A Review On: XTZ EarPhone 12 Sport

XTZ EarPhone 12 Sport

Rated # 3 in Sport
See all 1 reviews
Review Details:
Audio Quality
Comfort
Design
Durability
Value
Purchased on:
Price paid: $110.00
Mr_Owlow
Posted · Updated · 1377 Views · 1 Comment

Pros: Great sound with DSP processing on, good sound with it off. Split chord length and an in-line microphone

Cons: App only available on iOS devices, music has to be stored locally (no iTunes Match)

Background

I've had the JCV Victor FX500 / FX1000 earphones for several years now, and been very happy with the sound. The plug is now hanging on by a thread and I wanted something new before it breaks. After a bit of research I found out that XTZ, a company from my own country, had developed an earphone with DSP correction for the iPhone. There are two versions of these earphones, the EarPhone 12, which is just the phones, and EarPhone 12 Sports, which has an in-line mic, ear hooks and a clothes clip.

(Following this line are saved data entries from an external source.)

-- ==== Sys2Proof/Machine/Xfer.lean ====
section
/-! DEFINITION. The Transfer Engine (spec/42_transfer_engine.md): the XFER command's accepting step and the micro-steps of
R173 to R182, one definition each. -/

namespace Sys2Proof.Machine

/-- XFER in its accepting step (R171): no response yet, the micro-steps follow. -/
def State.xferStep (s : State) (data : DataWord) : State :=
  match s.wordError data with
  | some e => s.raise e
  | none =>
    { s.loadWord data with rx := 0#32, rxvalid := false, busy := true, idx := 0#7, ph := .wrD }

/-- `XFER data` (R171). -/
def execXfer (data : DataWord) (s : State) : Host.Outcome State Fault Refusal :=
  .next (s.whenReady fun s => s.xferStep data)

/-! The micro-steps. `p` holds the input levels during the step; i = IDX. -/

/-- Element IDX of a sequence register. -/
def State.elem (s : State) (r : SeqWord) : Level := r.getLsbD s.idx.toNat

/-- A write micro-step: PinWrite, then the next phase, or ABORT when it failed (R173 to R175, R181). -/
def State.writeStep (s : State) (p : Pins) (line : OutLine) (v : Level) (nextPh : Phase) : State :=
  let r := s.pinWrite p line v
  { r.1 with ph := if r.2 then nextPh else .abort }

/-- `WR_D` (R173). -/
def microWrD (p : Pins) (s : State) : State := s.writeStep p .mosi (s.elem s.seq.dout) .wrK

/-- `WR_K` (R174). -/
def microWrK (p : Pins) (s : State) : State := s.writeStep p .sclk (s.elem s.seq.ck) .wrS

/-- `WR_S` (R175). -/
def microWrS (p : Pins) (s : State) : State := s.writeStep p .csn (s.elem s.seq.cs) .rd

/-- `sample(v)`: `RX <- ((RX << 1) | v)[31:0]` (R177). -/
def State.sample (s : State) (v : Level) : State :=
  { s with rx := s.rx <<< 1 ||| BitVec.setWidth 32 (BitVec.ofBool v) }

/-- `complete()` (R180): IDX stays. -/
def State.complete (s : State) : State :=
  State.finish { s with busy := false, ph := .idle, rxvalid := true } .ok s.rx

/-- `advance()` (R179). -/
def State.advance (s : State) : State :=
  if s.idx = s.seq.len - 1#7 then s.complete else { s with idx := s.idx + 1#7, ph := .wrD }

/-- The level read at IDX is sampled when the trigger is set there, and discarded when it is not (R176). -/
def State.takeLevel (s : State) (v : Level) : State := if s.elem s.seq.tr then s.sample v else s

/-- After the read of an index: wait when a delay is configured, else advance (R176). -/
def State.waitOrAdvance (s : State) : State :=
  if s.delayMs = 0#16 then s.advance else { s with ph := .wait }

/-- `RD` (R176). -/
def microRd (p : Pins) (s : State) : State :=
  match s.pinRead p with
  | (s, none) => { s with ph := .abort }
  | (s, some v) => (s.takeLevel v).waitOrAdvance

/-- `WAIT` (R178, R226): the engine stays until `wait_done_i` = 1; it does not look at `io_fault_i`. The event `T(ms)` is
recorded when the wait ends (notes/assumptions/8.md). -/
def microWait (p : Pins) (s : State) : State :=
  if p.waitDone then (s.record (.wait s.delayMs)).advance else s

/-- `ABORT` (R182): chip select is forced inactive and PortError reported. RX is unspecified from here on: a free value
(U1; notes/assumptions/4.md). It does not look at the inputs. -/
def microAbort (s : State) : State :=
  State.finish
    { (s.setOut .csn true).record (.force true) with
      busy := false, ph := .idle, rx := Config.freeRx s.env.time }
    .portError 0#32

/-- The micro-step that PH enables (R28); none while PH = IDLE. -/
def microStep (p : Pins) (s : State) : State :=
  match s.ph with
  | .idle => s
  | .wrD => microWrD p s
  | .wrK => microWrK p s
  | .wrS => microWrS p s
  | .rd => microRd p s
  | .wait => microWait p s
  | .abort => microAbort s

end Sys2Proof.Machine
end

The one thing I had been missing with the JCVs was a mic so I chose the Sports.

 

Design

The housing, though it looks like metal, is made of durable plastic, something I think is good since it keeps the weight down. They are quite big for in-ear phones but fit comfortably nonetheless, and the ear hooks attach and detach easily. The combination of the gunmetal gray housing and the black and red narrow but flat tangle free wire is cool and sporty. There are magnets in the back of the earphones that makes them attach like a necklace while not in use, something I found pretty useful.

 

The Sound

The sound out of the box was pretty damn good for an earphone in this price range, but when I installed the XTZ Player and turned on the Dirac DSP correction, Just WOW. The soundstage opened way up, the clarity in the bass and highs improved greatly, and it just put a smile on my face. There are 6 different corrections, the standard, 3 bass boost modes, a Bright mode and one for when you use ComplyFoam buds. The bass boost is very well done and doesn't detract from the detail in the sound, and is perfect to use when listening to older rock or other music that can be a bit thin. I haven't seen much use of the Bright option, since I like the level and clarity of the highs a lot, but for some recordings it is appropriate.

 

Compared to JVC

Without the corrections on the JVC phones does sound a bit better, as they should, being almost 3 times as expensive, but once the DSP is on the XTZ:s even surpasses them. They isolate much better, and the cable means they tangle less. The sound is a bit more linear, and the bass is great on both but even better on the XTZ.

 

I recommend these earphones wholeheartedly, and I can see myself replacing the JVCs with them full time.

1 Comment:

This need a bit more attention. Technology like this is the future of headphone listening.